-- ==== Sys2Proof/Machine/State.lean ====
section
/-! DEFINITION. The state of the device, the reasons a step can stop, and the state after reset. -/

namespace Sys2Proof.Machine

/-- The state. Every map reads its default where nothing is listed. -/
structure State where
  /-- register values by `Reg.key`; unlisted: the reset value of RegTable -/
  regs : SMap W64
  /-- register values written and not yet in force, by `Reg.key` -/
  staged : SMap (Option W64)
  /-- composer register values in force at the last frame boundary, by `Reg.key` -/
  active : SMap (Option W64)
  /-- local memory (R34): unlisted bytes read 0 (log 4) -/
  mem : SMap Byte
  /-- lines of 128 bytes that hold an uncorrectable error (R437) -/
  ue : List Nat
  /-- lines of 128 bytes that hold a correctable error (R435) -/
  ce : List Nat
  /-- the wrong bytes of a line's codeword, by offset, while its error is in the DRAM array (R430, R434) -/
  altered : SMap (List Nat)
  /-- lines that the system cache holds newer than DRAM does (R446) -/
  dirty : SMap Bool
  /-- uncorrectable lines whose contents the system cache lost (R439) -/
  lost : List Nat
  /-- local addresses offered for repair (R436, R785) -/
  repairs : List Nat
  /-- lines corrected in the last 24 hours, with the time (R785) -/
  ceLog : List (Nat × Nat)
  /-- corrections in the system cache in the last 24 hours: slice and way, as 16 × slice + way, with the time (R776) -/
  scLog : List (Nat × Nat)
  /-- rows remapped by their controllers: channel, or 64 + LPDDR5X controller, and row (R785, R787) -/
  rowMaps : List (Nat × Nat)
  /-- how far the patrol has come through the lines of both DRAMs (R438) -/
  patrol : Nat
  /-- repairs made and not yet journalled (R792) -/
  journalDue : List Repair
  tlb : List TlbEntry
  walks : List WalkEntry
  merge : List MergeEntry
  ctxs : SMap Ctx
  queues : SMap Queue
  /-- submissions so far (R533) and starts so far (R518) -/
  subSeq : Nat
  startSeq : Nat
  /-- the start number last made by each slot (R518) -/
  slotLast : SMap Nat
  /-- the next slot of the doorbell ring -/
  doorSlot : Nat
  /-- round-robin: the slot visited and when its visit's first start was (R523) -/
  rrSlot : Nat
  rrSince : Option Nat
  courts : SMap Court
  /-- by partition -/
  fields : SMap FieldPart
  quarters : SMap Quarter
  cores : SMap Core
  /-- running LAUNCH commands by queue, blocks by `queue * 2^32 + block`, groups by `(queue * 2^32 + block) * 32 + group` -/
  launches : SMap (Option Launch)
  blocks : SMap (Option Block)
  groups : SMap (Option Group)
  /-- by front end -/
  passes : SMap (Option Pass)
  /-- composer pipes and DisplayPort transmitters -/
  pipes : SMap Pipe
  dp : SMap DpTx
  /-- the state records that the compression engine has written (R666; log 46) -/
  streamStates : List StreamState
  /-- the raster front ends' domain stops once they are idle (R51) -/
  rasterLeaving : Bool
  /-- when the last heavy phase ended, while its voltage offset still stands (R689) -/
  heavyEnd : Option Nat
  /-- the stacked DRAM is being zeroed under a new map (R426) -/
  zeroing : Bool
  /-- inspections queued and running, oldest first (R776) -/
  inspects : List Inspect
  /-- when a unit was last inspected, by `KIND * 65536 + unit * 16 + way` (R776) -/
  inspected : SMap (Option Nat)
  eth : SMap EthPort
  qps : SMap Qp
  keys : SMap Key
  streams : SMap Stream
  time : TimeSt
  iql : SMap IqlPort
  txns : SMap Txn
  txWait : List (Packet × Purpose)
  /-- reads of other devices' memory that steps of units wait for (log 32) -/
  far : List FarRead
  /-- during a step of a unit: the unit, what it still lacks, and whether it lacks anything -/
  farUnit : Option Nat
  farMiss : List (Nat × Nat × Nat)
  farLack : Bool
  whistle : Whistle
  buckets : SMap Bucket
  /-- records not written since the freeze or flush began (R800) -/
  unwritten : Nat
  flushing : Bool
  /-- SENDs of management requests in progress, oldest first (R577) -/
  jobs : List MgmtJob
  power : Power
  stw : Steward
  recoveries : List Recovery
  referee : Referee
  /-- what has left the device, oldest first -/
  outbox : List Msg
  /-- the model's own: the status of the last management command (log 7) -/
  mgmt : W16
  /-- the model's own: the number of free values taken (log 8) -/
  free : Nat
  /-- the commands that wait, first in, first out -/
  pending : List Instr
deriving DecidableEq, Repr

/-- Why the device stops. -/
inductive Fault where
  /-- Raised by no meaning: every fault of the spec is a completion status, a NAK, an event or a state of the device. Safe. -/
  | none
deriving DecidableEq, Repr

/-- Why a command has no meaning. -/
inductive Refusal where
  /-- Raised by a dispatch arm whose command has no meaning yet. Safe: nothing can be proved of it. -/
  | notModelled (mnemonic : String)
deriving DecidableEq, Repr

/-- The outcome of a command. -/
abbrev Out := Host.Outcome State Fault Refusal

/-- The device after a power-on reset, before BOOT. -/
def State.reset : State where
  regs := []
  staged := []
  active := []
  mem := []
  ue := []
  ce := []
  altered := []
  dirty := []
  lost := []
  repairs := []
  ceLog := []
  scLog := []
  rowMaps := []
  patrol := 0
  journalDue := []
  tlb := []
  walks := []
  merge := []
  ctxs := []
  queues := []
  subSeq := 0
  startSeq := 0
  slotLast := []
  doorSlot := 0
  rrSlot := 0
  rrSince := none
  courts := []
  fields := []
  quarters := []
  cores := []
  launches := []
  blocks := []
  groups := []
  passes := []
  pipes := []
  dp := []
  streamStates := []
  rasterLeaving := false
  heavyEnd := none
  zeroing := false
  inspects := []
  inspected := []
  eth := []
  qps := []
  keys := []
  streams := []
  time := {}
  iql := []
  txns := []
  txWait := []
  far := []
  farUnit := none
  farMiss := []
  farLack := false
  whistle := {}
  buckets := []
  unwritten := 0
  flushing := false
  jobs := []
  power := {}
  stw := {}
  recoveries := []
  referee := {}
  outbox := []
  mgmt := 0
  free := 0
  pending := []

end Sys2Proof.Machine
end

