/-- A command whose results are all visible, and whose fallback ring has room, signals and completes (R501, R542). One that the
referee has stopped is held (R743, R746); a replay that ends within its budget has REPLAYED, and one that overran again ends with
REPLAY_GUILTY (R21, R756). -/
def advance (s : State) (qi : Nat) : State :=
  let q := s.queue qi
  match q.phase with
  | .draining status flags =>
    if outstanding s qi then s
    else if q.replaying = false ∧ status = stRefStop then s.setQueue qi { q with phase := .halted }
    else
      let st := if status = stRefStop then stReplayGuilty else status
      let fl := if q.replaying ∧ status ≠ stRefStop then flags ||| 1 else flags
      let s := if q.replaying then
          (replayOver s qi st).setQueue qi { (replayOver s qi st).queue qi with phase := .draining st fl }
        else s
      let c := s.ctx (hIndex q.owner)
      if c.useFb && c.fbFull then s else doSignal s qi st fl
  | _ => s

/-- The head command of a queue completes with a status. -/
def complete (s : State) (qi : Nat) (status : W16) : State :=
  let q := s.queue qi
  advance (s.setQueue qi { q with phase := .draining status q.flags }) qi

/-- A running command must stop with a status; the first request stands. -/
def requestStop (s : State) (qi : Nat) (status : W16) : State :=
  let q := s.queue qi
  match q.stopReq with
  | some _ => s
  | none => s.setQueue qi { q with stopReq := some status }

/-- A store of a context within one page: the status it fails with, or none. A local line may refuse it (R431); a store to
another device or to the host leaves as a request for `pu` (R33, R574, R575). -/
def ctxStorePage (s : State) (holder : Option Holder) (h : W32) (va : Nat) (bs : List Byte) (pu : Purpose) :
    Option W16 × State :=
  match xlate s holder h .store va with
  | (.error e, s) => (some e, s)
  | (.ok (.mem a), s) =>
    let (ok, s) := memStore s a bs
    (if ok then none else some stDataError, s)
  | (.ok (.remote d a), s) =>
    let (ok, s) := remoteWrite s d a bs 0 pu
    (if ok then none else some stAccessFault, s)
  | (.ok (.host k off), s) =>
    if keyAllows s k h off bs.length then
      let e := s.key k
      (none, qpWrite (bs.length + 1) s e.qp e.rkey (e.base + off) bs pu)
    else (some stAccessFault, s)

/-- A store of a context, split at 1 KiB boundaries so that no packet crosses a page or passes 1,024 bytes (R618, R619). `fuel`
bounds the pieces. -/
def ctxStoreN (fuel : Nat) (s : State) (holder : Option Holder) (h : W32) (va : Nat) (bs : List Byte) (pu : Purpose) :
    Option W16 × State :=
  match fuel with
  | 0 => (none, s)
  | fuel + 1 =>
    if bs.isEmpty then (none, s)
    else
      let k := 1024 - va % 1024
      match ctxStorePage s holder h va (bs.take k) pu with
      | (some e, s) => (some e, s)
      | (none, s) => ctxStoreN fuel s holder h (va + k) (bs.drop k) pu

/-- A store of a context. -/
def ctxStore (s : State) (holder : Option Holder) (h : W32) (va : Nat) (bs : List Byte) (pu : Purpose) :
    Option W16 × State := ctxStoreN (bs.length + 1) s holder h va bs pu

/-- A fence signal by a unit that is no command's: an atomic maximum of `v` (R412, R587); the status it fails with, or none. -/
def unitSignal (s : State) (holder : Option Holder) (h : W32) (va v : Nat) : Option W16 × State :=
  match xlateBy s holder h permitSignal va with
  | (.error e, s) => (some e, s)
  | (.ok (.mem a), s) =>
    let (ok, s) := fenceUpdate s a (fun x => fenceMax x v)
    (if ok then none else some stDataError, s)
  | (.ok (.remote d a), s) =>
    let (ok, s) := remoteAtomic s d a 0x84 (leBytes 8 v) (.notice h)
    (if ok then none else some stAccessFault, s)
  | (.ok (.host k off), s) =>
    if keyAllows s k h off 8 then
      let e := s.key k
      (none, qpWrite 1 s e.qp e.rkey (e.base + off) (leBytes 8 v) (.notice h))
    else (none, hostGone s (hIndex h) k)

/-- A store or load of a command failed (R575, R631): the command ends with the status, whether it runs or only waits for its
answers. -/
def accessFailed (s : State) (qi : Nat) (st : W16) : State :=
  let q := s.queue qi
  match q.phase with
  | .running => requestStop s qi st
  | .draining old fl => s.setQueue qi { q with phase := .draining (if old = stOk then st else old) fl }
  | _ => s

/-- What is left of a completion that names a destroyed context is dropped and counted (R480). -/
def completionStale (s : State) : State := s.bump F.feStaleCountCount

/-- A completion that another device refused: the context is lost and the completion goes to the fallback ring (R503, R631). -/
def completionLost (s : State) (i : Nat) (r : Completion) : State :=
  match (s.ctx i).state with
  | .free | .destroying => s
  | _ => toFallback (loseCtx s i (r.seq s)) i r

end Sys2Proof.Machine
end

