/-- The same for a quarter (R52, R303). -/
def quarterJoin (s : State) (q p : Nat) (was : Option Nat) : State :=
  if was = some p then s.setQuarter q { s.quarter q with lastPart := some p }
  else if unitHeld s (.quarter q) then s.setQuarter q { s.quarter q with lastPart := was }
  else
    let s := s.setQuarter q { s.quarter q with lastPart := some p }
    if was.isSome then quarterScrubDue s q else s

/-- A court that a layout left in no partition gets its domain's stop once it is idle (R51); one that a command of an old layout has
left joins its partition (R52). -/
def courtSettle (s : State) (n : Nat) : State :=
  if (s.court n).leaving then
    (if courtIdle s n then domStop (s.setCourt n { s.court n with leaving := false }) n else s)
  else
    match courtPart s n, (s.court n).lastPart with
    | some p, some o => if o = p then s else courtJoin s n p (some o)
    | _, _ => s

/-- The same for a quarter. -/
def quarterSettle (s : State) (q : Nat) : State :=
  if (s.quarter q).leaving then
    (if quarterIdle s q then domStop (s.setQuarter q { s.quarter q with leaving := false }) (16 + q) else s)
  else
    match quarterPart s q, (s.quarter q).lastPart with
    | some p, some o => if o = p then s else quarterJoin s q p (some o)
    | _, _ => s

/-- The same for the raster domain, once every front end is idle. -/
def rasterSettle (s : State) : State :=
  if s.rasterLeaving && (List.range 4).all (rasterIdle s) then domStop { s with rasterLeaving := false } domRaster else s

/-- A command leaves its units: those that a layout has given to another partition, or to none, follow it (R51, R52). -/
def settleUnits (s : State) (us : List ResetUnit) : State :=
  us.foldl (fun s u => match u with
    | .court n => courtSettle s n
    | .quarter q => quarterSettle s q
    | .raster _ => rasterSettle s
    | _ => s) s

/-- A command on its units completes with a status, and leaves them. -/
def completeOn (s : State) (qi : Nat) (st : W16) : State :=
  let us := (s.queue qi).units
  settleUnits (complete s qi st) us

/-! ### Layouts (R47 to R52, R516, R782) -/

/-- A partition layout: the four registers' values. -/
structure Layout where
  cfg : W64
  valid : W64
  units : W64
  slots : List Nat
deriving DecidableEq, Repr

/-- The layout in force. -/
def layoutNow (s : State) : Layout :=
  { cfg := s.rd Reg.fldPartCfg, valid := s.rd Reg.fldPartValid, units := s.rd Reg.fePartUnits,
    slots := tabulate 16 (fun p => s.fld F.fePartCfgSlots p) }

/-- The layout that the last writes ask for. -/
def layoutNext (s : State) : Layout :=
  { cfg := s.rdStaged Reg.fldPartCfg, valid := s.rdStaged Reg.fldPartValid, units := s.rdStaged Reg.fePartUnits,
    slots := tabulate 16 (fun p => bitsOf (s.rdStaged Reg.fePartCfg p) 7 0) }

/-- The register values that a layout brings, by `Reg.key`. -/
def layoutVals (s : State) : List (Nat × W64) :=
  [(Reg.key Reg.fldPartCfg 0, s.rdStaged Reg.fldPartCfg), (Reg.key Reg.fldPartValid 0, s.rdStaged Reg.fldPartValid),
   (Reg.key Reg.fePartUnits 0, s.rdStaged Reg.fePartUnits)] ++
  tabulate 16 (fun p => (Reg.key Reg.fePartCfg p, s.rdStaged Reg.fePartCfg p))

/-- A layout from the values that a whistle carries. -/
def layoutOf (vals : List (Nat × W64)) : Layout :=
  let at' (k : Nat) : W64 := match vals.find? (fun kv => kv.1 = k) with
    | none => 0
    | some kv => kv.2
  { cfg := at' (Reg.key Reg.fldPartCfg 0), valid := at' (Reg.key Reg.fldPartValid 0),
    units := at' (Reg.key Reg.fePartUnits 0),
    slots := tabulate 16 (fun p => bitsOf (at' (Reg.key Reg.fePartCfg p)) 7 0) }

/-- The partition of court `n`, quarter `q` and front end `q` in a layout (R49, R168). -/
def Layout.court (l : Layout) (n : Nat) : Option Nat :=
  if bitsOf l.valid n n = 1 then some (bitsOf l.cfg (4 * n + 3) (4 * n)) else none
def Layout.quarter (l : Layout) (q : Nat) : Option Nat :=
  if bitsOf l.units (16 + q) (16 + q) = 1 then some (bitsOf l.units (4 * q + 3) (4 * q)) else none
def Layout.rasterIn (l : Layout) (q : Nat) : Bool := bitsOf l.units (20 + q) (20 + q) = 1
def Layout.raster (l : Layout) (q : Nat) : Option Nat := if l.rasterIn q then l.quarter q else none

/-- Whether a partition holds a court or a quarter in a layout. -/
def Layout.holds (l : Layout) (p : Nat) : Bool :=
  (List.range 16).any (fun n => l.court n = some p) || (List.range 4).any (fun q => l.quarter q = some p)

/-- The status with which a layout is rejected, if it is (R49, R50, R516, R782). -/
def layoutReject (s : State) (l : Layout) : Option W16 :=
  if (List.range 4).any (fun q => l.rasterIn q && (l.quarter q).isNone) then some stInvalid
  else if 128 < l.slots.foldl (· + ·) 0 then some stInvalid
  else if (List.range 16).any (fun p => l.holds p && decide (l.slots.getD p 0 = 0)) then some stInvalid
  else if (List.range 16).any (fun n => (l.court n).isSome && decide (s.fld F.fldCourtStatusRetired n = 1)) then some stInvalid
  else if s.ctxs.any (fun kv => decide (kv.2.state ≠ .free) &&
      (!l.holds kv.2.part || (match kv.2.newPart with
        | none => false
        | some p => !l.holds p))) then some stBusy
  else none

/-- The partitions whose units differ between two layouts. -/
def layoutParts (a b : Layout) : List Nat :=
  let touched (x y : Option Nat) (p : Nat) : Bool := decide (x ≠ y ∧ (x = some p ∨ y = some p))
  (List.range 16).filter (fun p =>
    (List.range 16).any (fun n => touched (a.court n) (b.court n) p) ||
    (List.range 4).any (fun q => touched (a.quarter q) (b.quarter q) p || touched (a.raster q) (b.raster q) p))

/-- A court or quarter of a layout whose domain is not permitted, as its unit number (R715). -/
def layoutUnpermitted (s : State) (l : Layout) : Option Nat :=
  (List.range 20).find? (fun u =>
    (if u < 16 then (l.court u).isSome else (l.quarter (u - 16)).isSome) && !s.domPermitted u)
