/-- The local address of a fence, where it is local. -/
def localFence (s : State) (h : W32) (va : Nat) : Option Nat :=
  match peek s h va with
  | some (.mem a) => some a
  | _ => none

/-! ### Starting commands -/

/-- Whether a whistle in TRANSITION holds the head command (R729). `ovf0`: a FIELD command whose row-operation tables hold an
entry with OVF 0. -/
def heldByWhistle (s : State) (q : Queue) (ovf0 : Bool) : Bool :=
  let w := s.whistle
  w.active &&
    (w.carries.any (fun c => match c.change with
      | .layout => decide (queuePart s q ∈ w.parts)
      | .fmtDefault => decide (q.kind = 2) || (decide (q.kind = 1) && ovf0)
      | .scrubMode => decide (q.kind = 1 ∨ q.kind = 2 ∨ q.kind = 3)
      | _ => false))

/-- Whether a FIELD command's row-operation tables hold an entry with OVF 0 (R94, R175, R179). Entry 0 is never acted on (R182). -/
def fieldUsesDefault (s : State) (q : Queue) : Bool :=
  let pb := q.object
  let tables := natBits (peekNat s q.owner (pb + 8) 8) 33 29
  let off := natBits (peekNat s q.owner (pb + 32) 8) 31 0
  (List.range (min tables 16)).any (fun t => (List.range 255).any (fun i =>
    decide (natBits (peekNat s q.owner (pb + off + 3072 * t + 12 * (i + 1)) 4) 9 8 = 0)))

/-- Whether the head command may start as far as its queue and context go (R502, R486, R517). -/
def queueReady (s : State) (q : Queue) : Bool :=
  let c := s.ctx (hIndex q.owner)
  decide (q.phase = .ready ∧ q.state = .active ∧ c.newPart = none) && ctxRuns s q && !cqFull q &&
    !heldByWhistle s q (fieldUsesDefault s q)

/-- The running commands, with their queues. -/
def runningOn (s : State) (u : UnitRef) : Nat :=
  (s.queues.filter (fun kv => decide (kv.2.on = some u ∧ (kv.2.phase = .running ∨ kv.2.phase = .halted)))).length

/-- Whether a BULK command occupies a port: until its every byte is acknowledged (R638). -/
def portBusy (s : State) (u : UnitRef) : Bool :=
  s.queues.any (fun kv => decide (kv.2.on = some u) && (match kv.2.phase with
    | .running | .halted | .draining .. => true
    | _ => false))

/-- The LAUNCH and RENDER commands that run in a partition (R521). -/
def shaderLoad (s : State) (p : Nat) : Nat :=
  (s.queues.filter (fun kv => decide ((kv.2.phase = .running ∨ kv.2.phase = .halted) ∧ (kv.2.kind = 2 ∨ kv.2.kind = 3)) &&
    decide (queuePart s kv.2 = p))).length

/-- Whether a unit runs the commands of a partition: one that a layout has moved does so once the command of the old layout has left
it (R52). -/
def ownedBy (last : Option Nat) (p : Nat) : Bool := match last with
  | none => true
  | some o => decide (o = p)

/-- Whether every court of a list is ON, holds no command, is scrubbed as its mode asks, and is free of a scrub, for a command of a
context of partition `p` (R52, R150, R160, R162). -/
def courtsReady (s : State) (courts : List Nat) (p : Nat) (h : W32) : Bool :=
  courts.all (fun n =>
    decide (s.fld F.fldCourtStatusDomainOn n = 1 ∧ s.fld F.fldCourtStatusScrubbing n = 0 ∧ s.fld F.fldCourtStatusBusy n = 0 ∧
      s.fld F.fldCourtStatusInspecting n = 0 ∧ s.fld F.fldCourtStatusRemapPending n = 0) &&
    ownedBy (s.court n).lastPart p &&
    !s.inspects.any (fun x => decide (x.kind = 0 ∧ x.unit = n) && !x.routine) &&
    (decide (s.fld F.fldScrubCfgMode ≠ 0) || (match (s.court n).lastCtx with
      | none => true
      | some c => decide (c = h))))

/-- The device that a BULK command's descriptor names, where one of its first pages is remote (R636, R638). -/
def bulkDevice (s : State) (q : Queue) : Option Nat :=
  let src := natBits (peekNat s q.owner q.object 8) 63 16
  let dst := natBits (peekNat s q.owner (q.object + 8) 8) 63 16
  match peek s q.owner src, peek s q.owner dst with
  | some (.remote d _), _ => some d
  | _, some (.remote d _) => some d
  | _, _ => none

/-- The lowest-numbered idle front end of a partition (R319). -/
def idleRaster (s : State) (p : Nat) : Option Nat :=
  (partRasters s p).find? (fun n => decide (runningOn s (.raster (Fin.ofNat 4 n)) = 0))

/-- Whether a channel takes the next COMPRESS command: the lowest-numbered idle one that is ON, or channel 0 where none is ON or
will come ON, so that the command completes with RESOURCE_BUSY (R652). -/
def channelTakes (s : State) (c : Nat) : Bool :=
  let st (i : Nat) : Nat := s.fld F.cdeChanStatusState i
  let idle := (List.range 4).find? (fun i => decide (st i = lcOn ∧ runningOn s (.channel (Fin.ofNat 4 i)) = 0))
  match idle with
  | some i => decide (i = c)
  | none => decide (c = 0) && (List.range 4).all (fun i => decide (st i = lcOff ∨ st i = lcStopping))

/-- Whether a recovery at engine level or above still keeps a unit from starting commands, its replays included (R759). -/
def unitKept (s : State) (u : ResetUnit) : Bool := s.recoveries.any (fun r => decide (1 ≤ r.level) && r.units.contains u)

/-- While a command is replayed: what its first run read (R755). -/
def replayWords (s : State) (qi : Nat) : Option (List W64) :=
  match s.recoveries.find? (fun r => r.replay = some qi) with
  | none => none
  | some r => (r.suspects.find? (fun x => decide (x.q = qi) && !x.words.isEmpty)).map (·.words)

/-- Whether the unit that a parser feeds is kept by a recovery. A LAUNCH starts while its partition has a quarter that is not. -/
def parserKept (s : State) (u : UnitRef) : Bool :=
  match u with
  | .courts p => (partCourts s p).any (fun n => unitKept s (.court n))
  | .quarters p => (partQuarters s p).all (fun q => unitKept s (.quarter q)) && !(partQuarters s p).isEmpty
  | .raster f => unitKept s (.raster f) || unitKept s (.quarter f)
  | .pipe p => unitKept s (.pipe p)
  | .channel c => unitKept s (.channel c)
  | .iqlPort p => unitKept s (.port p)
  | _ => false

## About this exercise
If a line in the records above contains the string "lowest", copy that line out.

## Response to the exercise
/-- The lowest-numbered idle front end of a partition (R319). -/
/-- Whether a channel takes the next COMPRESS command: the lowest-numbered idle one that is ON, or channel 0 where none is ON or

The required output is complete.